## Exercise
Each line below from the one containing "latch := l.latch" through the one containing "Channel.reset with calSaved" is to be given again exactly, and no line outside that span.

Collected data entries

-- ==== Sys2Proof/Machine/ResetOps.lean ====
section
/-! DEFINITION. The device-wide resets (R30 to R40): what each keep class keeps, the inert outputs, the hardware retract, and the
causes recorded. -/
namespace Sys2Proof.Machine

/-! Bits of `SYS_RESET_CAUSE` (R36). -/
def ResetBit.por : Nat := 0
def ResetBit.sfr : Nat := 1
def ResetBit.holdup : Nat := 2
def ResetBit.pin : Nat := 3
def ResetBit.sys : Nat := 4
def ResetBit.wdtSupv : Nat := 5
def ResetBit.wdtApp : Nat := 6

/-- The field of a cause bit. -/
def causeField (b : Nat) : Field :=
  if b = 0 then Reg.SYS_RESET_CAUSE.POR else if b = 1 then Reg.SYS_RESET_CAUSE.SFR else if b = 2 then Reg.SYS_RESET_CAUSE.HOLDUP
  else if b = 3 then Reg.SYS_RESET_CAUSE.PIN else if b = 4 then Reg.SYS_RESET_CAUSE.SYS
  else if b = 5 then Reg.SYS_RESET_CAUSE.WDT_SUPV else Reg.SYS_RESET_CAUSE.WDT_APP

/-- The causes of a bit map recorded, the others left (R36). -/
def State.addCauses (s : State) (causes : Nat) : State :=
  (List.range 7).foldl (fun s b => if bitSet causes b then s.put (causeField b) 1 else s) s

/-- Every cause bit cleared (R36: POR and SFR). -/
def State.clearCauses (s : State) : State := s.puts ((List.range 7).map (fun b => (causeField b, 0)))

/-- A key of a counter that AON keeps (R38: hours, power-cycle count and the Scorebook's own fields). -/
def aonKey (k : Nat) : Bool := keyIn 0x40050000 0x40060000 k || keyIn 0x40000224 0x40000228 k

/-- A PIN or SYS reset (`wdt` false) or a WDT reset (`wdt` true) keeps a field of this key (R7, R38). N-class fields read their
reset value until boot reloads them, but for the counters of AON. -/
def keepsField (wdt : Bool) (k : Nat) : Bool :=
  match keepOf k with
  | .s => true
  | .n => aonKey k
  | .w => wdt
  | .k => wdt
  | .a => false

/-- What is left of memory (R38): SRAM1 and DRAM after WDT, nothing otherwise. -/
def keepsCell (wdt : Bool) (a : Nat) : Bool := wdt && (decide (0x10200000 ≤ a ∧ a < 0x10400000) || decide (0x1000000000 ≤ a))

/-- A lane after a device-wide reset: a latched actuator is retracted by the power die with the drive of its profile (R32, R288), the N-class values wait for boot,
and the monitor enables and ring registers of class W survive WDT alone. -/
def LaneState.deviceReset (wdt : Bool) (retract : Bool) (drive : Nat × Nat) (l : LaneState) : LaneState :=
  { LaneState.reset with
    latch := l.latch && retract, retracting := (l.latch || l.retracting) && retract,
    monWus := l.monWus && wdt, monShock := l.monShock && wdt, monPreamp := l.monPreamp && wdt,
    paramsSaved := l.paramsSaved, ztSaved := l.ztSaved, romRev := l.romRev, romStore := l.romStore, romDispatch := l.romDispatch,
    ch := { Channel.reset with calSaved := l.ch.calSaved },
    servo := { Servo.reset with
      calSaved := l.servo.calSaved, flySaved := l.servo.flySaved, couplingSaved := l.servo.couplingSaved,
      clamp := if (l.latch || l.retracting) && retract then drive.1 else Servo.reset.clamp,
      approach := if (l.latch || l.retracting) && retract then drive.2 else 0 } }

/-- A controller after a device-wide reset: WDT keeps its configuration and shows CFS where it was enabled, and no command in flight ever
completes, so the completions it held are gone (R40); the others return it to its reset state. -/
def Ctrl.deviceReset (wdt : Bool) (c : Ctrl) : Ctrl :=
  if wdt then { c with rdy := false, cfs := c.en, cqs := c.cqs.map (fun q => { q with held := [], unsignalled := 0, last := none }) }
  else Ctrl.reset

/-- The HQE after a device-wide reset: no context survives; WDT keeps its settings (R38). -/
def Hqe.deviceReset (wdt : Bool) (h : Hqe) : Hqe :=
  if wdt then { Hqe.reset with vfs0 := h.vfs0, vfs1 := h.vfs1, routeShadow := h.routeShadow, spinupControl := h.spinupControl, extLba := h.extLba }
  else { Hqe.reset with extLba := h.extLba }

/-- The buffer after a device-wide reset: WDT keeps page-valid bits and the tracker and leaves the DRAM in self-refresh; the others assert
the DRAM's device reset (R31, R38, R40). -/
def Buffer.deviceReset (wdt : Bool) (b : Buffer) : Buffer :=
  if wdt then { Buffer.reset with fitted := b.fitted, dram := .selfRefresh, valid := b.valid, tracker := b.tracker, ue := b.ue, ce := b.ce }
  else { Buffer.reset with fitted := b.fitted }

/-- The spindle after a device-wide reset: it coasts with its phases high-Z (R31); WDT keeps the pace policy overrides (R38). -/
def Spindle.deviceReset (wdt : Bool) (p : Spindle) : Spindle :=
  if wdt then
    { Spindle.reset with override := p.override, up := p.up, dn := p.dn, window := p.window, upDwell := p.upDwell,
                         dnDwell := p.dnDwell, slowest := p.slowest }
  else Spindle.reset

/-- The Scorebook when AON has lost its copy: only what save flash holds is left (R374). -/
def Scorebook.lostAon (b : Scorebook) : Scorebook := { b with perm := [], circ := [], permProgrammed := 0, unflushed := 0 }

/-- The crypto engine after a device-wide reset: key slots and salt are lost, the flash copies of the salt stay; POR, SFR and PIN
lock the debug port; the wrong responses are counted until a POR (R38, R390). -/
def Crypto.deviceReset (lock : Bool) (c : Crypto) : Crypto :=
  { Crypto.reset with
    saltFlash0 := c.saltFlash0, saltFlash1 := c.saltFlash1, jtag := if lock then 0 else c.jtag, wrongResponses := c.wrongResponses }

/-- VAPP at a DVFS point, in mV (R328). -/
def pointMv (pt : Nat) : Nat := if pt = 0 then 600 else if pt = 1 then 650 else if pt = 2 then 750 else 850

/-- The divider of the 4.8 GHz PLL that makes the APP clock at a DVFS point (R328). -/
def pointDivider (pt : Nat) : Nat := if pt = 0 then 12 else if pt = 1 then 6 else if pt = 2 then 4 else 3

/-- Everything a reset of the hub, the lanes and the power-die control registers does to the state (R31, R34, R38), for PIN, SYS
and WDT. `porLike` is POR or SFR, which spare nothing but what is stored outside; `pin` clears what only POR, SFR and PIN
clear (R390, R42). -/
def State.resetParts (s : State) (porLike pin wdt : Bool) : State :=
  { s with
    resp := ⟨.ok, 0⟩,
    fields := s.fields.filter (fun e => !porLike && keepsField wdt e.1),
    mem := s.mem.filter (fun c => keepsCell wdt c.1), pdie := [],
    sys := { s.sys with resetHeld := true, halted := s.sys.halted && !(porLike || pin), aonErrN := s.sys.aonErrN && !(porLike || pin),
                        failed06 := 0, wdtFirst := false, holdupCauses := 0, errpinWritten := false, lockstep := none,
                        laneReturn := none, cold := s.sys.cold || porLike,
                        debugErr := s.sys.debugErr && !(porLike || pin),
                        exhausted := s.sys.exhausted && !(porLike || pin),
                        attemptsOnSet := if porLike then 0 else s.sys.attemptsOnSet },
    pins := { s.pins with errNLow := false, errNMinRunning := false,
                          dual := if porLike || pin then none else s.pins.dual },
    thermal := { Thermal.reset with hotMs := if porLike then 0 else s.thermal.hotMs },
    power := { Power.reset with timerFrom := if porLike then none else s.power.timerFrom,
                                darkDomains := if porLike then [] else s.power.darkDomains },
    supply := { s.supply with dvfsTarget := none, dvfsPending := none, upshiftPaused := false, holdup := none, min12 := none,
                              min5 := none, mismatch := [], vapp := if wdt then pointMv (s.get Reg.PWR_DVFS_STAT.CUR) else 600 },
    lanes := s.lanes.map (LaneState.deviceReset wdt (!porLike) (retractDrive ((assocGet (paramKey 0x0006 0) s.supv.params).getD 0))),
    boxes := s.boxes.map (fun _ => Mailbox.reset),
    supv := Supv.reset,
    sb := if porLike then s.sb.lostAon else s.sb,
    referee := { lastFault := [] },
    crypto := s.crypto.deviceReset (porLike || pin),
    splice := s.splice.map (fun _ => Splice.reset), powerLink := PowerLink.reset,
    arbiter := { waiting := [], seqs := [], raised := [] }, shock := Shock.reset,
    dma := s.dma.map (fun _ => DmaChan.reset), ctrls := s.ctrls.map (Ctrl.deviceReset wdt), hqe := s.hqe.deviceReset wdt,
    buffer := s.buffer.deviceReset wdt, cores := s.cores.map (fun _ => AppCore.reset), l2 := L2Cache.reset,
    spindle := s.spindle.deviceReset wdt, uart := Uart.reset }

/-- A reset of kind PIN, SYS or WDT with the given causes (R30, R36): it has the keep rules of WDT only where WDT is the only
kind among them. In HOLDUP it is recorded and served by the closing SFR. -/
def State.softReset (s : State) (causes : Nat) : State :=
  if s.mode = Mode.holdup then s.onSys (fun x => { x with holdupCauses := s.sys.holdupCauses ||| causes })
  else
    let pin := bitSet causes ResetBit.pin
    let wdt := !pin && !bitSet causes ResetBit.sys
    (s.resetParts false pin wdt).addCauses causes

/-- A SYS reset (R34, R37). -/
def State.sysReset (s : State) : State := s.softReset (2 ^ ResetBit.sys)

/-- The power-up sequence of R325 as far as it gets: V8 releases the internal reset, V2 waits, an input holds it, or a rail fails
for the third time in a row or less. -/
def State.powerUp (s : State) (o : PowerOutcome) : State :=
  match o with
  | .waitV2 => s.onSupply (fun x => { x with seq := .waitV2, switches := false, pwrgdIo := false, pwrgdMem := false })
  | .held => s.onSupply (fun x => { x with seq := .held, switches := true, trigger := true })
  | .railFailed =>
    let n := s.supply.railFails + 1
    let s := s.onSupply (fun x => { x with railFails := n, switches := false, pwrgdIo := false, pwrgdMem := false,
                                                seq := if 3 ≤ n then .stopped else .railWait })
    if 3 ≤ n then s.onSys (fun x => { x with aonErrN := true }) else s
  | .done => s.onSupply (fun x => { x with seq := .up, railFails := 0, switches := true, pwrgdIo := true, pwrgdMem := true, vapp := 600 })

/-- A POR or SFR (R34, R36): every cause is cleared and its own set, with the causes that fell together with it; every rail falls
(R327) and the power-up sequence begins. -/
def State.hardReset (s : State) (causes : Nat) (o : PowerOutcome) : State :=
  let s := s.resetParts true true false
  let s := s.onSupply (fun x => { x with railFails := 0, switches := false, pwrgdIo := false, pwrgdMem := false, trigger := false })
  let s := if bitSet causes ResetBit.por then s.onCrypto (fun c => { c with wrongResponses := 0 }) else s
  ((s.clearCauses).addCauses causes).powerUp o

/-- The closing SFR of HOLDUP (R30, R36): SFR and HOLDUP are recorded with every reset request of that HOLDUP. -/
def State.closingSfr (s : State) (o : PowerOutcome) : State :=
  s.hardReset (s.sys.holdupCauses ||| (2 ^ ResetBit.sfr + 2 ^ ResetBit.holdup)) o

end Sys2Proof.Machine
end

## Result of the exercise
    latch := l.latch && retract, retracting := (l.latch || l.retracting) && retract,
    monWus := l.monWus && wdt, monShock := l.monShock && wdt, monPreamp := l.monPreamp && wdt,
    paramsSaved := l.paramsSaved, ztSaved := l.ztSaved, romRev := l.romRev, romStore := l.romStore, romDispatch := l.romDispatch,
    ch := { Channel.reset with calSaved := l.ch.calSaved },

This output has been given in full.